* [What you should do]
What lines in the following entries hold the word "rest"? Copy each one.
START Input for this task
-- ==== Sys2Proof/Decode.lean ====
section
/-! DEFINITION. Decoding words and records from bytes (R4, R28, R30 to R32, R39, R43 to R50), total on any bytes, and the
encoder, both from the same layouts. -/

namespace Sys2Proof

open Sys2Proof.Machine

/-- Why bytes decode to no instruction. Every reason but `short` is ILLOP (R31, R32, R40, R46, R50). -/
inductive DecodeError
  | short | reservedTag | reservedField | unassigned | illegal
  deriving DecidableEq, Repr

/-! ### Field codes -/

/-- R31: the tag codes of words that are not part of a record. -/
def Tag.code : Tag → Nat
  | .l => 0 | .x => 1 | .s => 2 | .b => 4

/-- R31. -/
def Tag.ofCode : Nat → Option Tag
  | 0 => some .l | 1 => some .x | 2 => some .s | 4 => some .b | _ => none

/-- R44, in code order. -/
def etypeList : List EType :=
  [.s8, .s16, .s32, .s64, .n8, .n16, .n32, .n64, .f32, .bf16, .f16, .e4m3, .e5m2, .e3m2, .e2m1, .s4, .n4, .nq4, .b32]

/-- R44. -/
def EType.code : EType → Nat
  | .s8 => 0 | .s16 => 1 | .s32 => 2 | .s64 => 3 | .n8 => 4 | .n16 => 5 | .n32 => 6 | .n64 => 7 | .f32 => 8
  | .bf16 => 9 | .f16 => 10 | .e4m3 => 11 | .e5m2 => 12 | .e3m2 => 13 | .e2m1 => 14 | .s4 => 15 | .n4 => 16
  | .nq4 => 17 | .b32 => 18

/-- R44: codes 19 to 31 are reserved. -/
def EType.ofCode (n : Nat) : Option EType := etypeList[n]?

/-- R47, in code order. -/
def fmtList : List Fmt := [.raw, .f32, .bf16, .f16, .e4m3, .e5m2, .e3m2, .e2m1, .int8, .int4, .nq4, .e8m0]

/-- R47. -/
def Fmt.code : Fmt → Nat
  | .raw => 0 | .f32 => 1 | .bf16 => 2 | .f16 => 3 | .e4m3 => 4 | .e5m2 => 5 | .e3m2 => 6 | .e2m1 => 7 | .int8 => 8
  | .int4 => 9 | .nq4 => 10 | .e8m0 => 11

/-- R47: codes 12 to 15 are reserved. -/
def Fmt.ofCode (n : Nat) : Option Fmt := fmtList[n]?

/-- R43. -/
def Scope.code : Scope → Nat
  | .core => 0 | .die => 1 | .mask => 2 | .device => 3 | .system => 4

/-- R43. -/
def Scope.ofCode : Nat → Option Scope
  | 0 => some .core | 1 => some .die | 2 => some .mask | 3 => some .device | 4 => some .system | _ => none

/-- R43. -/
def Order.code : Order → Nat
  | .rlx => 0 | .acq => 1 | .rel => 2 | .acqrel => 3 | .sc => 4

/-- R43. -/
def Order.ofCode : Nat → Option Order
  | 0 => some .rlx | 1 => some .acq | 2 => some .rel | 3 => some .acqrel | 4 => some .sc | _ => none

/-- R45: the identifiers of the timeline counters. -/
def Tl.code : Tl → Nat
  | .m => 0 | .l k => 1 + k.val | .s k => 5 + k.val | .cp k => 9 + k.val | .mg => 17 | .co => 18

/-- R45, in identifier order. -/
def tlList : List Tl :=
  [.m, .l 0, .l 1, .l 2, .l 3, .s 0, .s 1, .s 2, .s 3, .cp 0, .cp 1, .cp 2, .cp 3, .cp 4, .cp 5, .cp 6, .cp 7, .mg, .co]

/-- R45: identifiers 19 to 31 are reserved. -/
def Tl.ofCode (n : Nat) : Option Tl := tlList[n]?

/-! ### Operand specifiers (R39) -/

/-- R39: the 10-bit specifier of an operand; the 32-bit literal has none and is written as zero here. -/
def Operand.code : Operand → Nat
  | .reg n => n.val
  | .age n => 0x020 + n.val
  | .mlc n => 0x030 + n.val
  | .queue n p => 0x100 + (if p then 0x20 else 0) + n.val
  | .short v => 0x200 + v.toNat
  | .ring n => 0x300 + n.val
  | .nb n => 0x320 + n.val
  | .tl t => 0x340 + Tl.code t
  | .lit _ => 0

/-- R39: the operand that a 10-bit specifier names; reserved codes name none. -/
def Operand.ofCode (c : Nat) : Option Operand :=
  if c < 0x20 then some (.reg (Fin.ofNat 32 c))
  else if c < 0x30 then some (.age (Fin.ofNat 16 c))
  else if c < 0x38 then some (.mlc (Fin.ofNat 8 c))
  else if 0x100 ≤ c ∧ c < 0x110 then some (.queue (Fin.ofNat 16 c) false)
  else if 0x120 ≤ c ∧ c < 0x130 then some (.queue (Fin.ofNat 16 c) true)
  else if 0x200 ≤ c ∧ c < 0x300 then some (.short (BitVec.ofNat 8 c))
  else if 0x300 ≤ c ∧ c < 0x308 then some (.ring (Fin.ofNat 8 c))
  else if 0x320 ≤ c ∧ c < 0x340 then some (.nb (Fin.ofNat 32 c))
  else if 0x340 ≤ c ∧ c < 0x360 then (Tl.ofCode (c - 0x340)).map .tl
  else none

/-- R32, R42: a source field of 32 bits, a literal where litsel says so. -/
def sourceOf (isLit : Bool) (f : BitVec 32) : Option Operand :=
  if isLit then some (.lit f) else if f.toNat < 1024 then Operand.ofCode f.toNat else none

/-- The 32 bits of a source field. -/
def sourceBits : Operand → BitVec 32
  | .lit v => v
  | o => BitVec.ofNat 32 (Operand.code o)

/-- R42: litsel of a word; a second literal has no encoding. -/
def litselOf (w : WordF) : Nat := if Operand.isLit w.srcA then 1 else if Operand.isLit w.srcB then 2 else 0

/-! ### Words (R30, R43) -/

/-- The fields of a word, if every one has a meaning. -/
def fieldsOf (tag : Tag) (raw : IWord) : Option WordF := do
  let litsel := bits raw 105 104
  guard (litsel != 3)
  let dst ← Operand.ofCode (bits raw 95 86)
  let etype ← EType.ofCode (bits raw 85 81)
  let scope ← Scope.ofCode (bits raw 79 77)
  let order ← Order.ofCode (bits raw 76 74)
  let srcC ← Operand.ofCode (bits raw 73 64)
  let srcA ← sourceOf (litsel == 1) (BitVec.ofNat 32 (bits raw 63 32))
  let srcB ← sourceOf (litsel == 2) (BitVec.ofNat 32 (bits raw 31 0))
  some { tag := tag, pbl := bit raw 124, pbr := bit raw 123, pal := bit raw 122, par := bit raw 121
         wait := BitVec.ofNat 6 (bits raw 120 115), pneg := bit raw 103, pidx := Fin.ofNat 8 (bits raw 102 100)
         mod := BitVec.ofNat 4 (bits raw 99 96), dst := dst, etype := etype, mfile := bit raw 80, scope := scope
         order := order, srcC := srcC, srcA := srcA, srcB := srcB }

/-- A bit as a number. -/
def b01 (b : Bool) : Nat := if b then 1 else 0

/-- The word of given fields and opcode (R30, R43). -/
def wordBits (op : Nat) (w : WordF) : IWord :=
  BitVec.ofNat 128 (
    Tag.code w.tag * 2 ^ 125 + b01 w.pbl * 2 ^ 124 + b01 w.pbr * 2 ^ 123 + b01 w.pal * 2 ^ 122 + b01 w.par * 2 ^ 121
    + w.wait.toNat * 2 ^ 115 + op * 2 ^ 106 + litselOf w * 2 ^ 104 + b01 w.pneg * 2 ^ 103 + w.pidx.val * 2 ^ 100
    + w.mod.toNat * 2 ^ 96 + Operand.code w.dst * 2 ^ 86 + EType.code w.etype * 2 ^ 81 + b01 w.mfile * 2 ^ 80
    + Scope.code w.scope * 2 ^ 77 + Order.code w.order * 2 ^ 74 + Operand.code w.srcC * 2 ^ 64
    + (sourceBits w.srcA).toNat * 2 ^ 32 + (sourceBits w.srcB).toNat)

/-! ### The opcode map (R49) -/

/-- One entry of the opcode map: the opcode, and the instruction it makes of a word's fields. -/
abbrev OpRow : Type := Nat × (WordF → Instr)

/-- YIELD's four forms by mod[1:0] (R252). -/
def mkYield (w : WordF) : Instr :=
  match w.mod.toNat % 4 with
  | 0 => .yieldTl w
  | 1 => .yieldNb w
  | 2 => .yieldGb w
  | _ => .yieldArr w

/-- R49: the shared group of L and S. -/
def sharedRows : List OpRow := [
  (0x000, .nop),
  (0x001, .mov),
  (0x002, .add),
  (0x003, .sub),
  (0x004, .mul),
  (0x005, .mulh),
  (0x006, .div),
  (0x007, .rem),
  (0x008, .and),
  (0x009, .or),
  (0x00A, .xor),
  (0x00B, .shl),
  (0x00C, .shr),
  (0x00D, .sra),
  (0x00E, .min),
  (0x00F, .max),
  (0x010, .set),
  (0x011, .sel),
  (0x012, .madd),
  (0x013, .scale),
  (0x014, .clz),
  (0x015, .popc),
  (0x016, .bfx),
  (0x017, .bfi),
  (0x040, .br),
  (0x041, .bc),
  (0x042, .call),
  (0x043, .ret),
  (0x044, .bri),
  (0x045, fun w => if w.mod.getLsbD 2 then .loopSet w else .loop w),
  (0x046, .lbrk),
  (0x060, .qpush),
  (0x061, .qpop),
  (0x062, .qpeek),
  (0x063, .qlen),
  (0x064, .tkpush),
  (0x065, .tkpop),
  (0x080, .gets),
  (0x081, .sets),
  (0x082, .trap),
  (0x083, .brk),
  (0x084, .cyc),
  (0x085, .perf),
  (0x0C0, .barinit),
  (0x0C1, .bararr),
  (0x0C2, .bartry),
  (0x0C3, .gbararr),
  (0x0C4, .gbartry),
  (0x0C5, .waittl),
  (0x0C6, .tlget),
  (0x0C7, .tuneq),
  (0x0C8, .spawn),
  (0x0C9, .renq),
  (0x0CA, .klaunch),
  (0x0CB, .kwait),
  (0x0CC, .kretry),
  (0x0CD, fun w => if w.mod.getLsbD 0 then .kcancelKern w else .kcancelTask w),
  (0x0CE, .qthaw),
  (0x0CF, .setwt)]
END Input for this task
START Input for this task
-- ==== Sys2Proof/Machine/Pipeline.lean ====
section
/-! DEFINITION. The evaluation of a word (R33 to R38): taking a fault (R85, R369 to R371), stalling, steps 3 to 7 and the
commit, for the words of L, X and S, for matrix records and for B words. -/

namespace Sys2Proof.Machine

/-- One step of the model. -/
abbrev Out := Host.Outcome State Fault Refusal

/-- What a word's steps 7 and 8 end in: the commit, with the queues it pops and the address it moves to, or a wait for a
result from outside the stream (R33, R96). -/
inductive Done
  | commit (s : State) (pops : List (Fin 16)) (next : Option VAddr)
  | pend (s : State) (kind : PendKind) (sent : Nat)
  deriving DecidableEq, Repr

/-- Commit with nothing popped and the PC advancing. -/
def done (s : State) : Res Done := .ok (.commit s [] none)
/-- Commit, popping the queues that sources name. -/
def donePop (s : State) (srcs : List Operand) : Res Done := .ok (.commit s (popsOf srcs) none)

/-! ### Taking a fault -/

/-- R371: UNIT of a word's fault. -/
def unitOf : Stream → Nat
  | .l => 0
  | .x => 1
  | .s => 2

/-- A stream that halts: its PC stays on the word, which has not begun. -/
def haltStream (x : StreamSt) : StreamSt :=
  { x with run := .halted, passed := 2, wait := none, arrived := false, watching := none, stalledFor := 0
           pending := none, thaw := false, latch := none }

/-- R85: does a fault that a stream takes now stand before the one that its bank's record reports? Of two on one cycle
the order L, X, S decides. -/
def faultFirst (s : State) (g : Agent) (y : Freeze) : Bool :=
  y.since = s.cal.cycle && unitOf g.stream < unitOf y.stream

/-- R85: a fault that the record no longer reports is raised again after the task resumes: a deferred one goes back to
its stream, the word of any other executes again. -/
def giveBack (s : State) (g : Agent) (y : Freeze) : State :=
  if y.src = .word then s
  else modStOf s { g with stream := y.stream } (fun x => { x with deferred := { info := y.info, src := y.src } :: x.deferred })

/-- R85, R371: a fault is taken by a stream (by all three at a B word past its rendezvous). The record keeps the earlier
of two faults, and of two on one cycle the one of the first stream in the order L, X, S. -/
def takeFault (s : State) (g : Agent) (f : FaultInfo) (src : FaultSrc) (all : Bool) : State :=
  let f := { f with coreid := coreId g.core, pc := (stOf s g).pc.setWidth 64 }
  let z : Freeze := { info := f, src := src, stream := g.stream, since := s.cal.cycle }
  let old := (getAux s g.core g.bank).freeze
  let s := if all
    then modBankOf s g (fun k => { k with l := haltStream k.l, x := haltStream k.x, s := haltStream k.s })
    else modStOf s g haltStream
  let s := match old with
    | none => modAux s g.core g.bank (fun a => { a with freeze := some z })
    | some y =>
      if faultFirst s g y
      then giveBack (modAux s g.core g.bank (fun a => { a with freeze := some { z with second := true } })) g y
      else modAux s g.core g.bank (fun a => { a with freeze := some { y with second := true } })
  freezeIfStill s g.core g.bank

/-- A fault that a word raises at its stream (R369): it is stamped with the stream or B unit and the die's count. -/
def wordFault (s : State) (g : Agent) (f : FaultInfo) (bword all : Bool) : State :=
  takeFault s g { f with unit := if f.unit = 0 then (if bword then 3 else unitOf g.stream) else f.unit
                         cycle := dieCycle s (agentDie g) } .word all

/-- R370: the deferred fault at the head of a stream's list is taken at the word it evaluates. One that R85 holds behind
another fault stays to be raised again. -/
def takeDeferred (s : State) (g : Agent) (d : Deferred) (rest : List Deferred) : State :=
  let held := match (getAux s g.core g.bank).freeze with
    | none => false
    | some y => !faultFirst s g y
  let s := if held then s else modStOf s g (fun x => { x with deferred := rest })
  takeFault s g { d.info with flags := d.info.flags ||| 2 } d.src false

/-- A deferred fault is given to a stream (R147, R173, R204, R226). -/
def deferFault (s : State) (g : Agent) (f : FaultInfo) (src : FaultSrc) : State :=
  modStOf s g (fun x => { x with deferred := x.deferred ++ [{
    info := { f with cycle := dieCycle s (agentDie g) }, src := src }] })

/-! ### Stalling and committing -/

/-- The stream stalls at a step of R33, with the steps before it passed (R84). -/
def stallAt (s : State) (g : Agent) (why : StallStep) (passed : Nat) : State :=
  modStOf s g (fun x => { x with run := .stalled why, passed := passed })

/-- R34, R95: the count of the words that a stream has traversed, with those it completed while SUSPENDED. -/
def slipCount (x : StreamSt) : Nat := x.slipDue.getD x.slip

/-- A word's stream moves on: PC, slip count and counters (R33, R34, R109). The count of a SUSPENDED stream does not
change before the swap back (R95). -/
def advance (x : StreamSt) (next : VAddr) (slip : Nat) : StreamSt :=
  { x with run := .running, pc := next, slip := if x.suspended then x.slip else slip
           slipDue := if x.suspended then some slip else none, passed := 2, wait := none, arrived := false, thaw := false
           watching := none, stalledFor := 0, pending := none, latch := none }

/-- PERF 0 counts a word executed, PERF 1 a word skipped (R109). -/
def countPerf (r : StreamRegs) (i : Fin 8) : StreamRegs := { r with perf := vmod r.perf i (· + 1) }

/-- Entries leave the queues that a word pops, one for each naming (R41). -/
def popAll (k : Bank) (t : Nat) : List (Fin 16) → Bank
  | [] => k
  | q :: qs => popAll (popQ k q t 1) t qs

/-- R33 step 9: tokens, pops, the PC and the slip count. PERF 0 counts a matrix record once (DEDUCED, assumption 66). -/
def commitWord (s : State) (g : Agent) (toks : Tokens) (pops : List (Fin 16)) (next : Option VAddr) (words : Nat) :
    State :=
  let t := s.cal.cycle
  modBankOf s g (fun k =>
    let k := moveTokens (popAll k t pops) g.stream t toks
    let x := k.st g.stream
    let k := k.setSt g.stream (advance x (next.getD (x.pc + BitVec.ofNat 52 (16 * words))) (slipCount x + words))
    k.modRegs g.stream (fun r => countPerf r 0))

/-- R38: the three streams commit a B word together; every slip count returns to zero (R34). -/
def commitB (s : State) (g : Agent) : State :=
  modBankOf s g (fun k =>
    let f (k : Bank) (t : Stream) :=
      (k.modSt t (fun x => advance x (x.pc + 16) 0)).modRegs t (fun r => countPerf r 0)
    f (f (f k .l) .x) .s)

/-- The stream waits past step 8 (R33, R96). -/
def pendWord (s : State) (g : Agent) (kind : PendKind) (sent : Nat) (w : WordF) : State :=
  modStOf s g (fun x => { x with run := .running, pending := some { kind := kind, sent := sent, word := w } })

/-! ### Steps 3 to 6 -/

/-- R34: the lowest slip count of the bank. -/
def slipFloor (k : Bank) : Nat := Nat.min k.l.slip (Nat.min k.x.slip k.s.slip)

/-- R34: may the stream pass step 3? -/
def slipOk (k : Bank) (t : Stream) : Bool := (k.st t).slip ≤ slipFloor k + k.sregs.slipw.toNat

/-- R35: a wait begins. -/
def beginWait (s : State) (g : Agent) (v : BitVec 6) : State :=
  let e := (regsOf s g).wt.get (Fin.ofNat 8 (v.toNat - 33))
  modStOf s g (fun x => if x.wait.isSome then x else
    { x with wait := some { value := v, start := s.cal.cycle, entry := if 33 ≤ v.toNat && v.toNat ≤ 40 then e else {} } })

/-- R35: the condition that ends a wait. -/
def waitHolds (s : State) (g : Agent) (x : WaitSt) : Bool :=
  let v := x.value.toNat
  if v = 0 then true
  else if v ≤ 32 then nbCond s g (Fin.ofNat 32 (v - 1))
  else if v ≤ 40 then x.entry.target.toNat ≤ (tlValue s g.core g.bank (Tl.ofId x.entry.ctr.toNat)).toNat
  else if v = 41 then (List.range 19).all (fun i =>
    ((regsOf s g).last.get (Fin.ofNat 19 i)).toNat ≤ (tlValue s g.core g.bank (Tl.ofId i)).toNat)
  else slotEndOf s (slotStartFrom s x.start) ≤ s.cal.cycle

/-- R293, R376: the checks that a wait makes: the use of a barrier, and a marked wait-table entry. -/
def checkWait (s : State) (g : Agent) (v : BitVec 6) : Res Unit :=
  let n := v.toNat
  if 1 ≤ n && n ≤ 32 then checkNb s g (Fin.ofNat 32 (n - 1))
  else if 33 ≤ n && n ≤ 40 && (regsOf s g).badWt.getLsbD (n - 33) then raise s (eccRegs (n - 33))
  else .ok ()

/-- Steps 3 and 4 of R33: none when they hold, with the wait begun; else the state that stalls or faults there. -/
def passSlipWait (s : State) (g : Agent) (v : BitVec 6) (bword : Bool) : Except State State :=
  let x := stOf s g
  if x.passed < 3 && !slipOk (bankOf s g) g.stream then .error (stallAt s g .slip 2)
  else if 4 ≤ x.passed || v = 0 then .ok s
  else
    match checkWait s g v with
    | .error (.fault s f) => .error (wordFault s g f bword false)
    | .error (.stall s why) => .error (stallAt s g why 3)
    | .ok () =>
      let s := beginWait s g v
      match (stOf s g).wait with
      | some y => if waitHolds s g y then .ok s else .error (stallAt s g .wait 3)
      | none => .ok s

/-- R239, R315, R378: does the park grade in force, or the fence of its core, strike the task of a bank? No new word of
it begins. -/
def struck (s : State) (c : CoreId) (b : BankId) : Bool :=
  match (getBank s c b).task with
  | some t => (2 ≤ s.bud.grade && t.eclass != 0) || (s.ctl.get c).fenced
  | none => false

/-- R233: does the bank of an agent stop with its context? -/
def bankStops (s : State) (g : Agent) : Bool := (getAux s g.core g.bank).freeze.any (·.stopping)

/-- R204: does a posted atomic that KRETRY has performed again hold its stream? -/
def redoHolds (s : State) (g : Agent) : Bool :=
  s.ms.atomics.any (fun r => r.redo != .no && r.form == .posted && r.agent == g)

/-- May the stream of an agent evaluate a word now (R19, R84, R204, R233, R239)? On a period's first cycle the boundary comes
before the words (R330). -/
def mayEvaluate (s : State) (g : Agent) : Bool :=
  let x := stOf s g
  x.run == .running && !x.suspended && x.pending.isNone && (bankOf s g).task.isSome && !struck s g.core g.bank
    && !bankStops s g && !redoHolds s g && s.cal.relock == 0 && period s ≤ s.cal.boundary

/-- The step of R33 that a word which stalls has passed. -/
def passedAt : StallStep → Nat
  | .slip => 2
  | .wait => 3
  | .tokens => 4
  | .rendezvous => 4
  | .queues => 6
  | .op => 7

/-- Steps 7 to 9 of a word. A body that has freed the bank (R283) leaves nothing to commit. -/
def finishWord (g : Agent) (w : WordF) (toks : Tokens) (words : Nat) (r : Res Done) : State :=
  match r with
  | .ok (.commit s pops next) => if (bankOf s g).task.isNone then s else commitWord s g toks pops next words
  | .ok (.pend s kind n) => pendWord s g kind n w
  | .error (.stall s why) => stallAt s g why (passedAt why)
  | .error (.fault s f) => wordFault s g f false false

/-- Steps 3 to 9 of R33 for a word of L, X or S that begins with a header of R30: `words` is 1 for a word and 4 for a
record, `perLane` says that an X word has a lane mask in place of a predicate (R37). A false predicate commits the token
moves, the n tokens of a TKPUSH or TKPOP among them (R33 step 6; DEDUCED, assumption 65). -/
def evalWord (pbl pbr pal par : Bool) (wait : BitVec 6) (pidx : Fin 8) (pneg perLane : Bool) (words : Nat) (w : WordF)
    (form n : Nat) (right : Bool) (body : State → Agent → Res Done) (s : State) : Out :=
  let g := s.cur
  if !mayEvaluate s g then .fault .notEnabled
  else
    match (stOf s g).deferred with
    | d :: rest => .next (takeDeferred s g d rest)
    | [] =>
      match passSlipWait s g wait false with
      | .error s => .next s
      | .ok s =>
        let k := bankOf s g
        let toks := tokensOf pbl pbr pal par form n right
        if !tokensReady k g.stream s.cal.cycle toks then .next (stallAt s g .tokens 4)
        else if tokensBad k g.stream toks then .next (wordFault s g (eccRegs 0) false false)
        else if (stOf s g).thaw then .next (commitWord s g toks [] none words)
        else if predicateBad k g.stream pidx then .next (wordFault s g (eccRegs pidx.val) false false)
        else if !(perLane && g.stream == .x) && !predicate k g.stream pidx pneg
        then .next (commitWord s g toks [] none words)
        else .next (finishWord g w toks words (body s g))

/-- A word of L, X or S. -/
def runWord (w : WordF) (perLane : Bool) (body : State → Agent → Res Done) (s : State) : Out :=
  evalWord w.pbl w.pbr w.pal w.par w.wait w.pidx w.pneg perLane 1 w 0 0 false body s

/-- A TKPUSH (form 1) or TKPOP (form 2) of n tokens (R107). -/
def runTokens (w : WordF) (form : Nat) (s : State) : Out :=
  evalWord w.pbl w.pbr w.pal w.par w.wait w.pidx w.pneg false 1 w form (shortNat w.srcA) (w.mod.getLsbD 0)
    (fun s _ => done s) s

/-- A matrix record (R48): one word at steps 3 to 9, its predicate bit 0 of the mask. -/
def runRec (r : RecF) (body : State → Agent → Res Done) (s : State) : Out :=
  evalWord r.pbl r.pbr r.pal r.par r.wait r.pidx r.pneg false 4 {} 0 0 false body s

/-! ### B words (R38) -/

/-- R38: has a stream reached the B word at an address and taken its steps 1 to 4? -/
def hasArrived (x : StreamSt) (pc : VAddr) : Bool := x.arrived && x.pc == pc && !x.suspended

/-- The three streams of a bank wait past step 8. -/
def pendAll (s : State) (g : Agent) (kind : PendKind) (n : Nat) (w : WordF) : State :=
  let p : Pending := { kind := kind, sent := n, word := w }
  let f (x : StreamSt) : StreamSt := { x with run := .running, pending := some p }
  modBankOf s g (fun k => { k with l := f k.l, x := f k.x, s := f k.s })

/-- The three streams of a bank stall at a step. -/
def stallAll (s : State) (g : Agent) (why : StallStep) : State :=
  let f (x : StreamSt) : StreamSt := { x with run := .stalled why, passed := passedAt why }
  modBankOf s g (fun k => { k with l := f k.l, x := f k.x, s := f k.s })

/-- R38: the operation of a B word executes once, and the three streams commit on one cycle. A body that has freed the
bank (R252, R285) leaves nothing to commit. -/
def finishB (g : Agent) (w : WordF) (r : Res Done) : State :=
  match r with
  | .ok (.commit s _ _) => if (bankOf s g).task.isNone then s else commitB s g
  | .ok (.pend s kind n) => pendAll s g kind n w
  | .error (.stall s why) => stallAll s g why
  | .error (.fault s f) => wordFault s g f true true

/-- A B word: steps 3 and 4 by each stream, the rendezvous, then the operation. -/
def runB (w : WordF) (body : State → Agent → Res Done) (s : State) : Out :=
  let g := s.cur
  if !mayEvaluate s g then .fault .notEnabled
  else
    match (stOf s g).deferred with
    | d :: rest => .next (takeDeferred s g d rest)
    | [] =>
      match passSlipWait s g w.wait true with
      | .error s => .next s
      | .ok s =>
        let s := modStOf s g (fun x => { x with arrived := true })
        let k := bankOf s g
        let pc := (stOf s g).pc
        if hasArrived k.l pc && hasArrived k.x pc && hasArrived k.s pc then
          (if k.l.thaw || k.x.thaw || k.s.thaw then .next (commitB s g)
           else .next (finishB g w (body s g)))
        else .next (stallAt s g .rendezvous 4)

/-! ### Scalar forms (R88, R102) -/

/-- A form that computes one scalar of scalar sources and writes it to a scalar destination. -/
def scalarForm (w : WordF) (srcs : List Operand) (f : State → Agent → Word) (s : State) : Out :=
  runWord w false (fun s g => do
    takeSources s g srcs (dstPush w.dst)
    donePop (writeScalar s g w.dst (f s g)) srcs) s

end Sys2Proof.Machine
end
END Input for this task
* [Response area]
def takeDeferred (s : State) (g : Agent) (d : Deferred) (rest : List Deferred) : State :=
  let s := if held then s else modStOf s g (fun x => { x with deferred := rest })
    | d :: rest => .next (takeDeferred s g d rest)
    | d :: rest => .next (takeDeferred s g d rest)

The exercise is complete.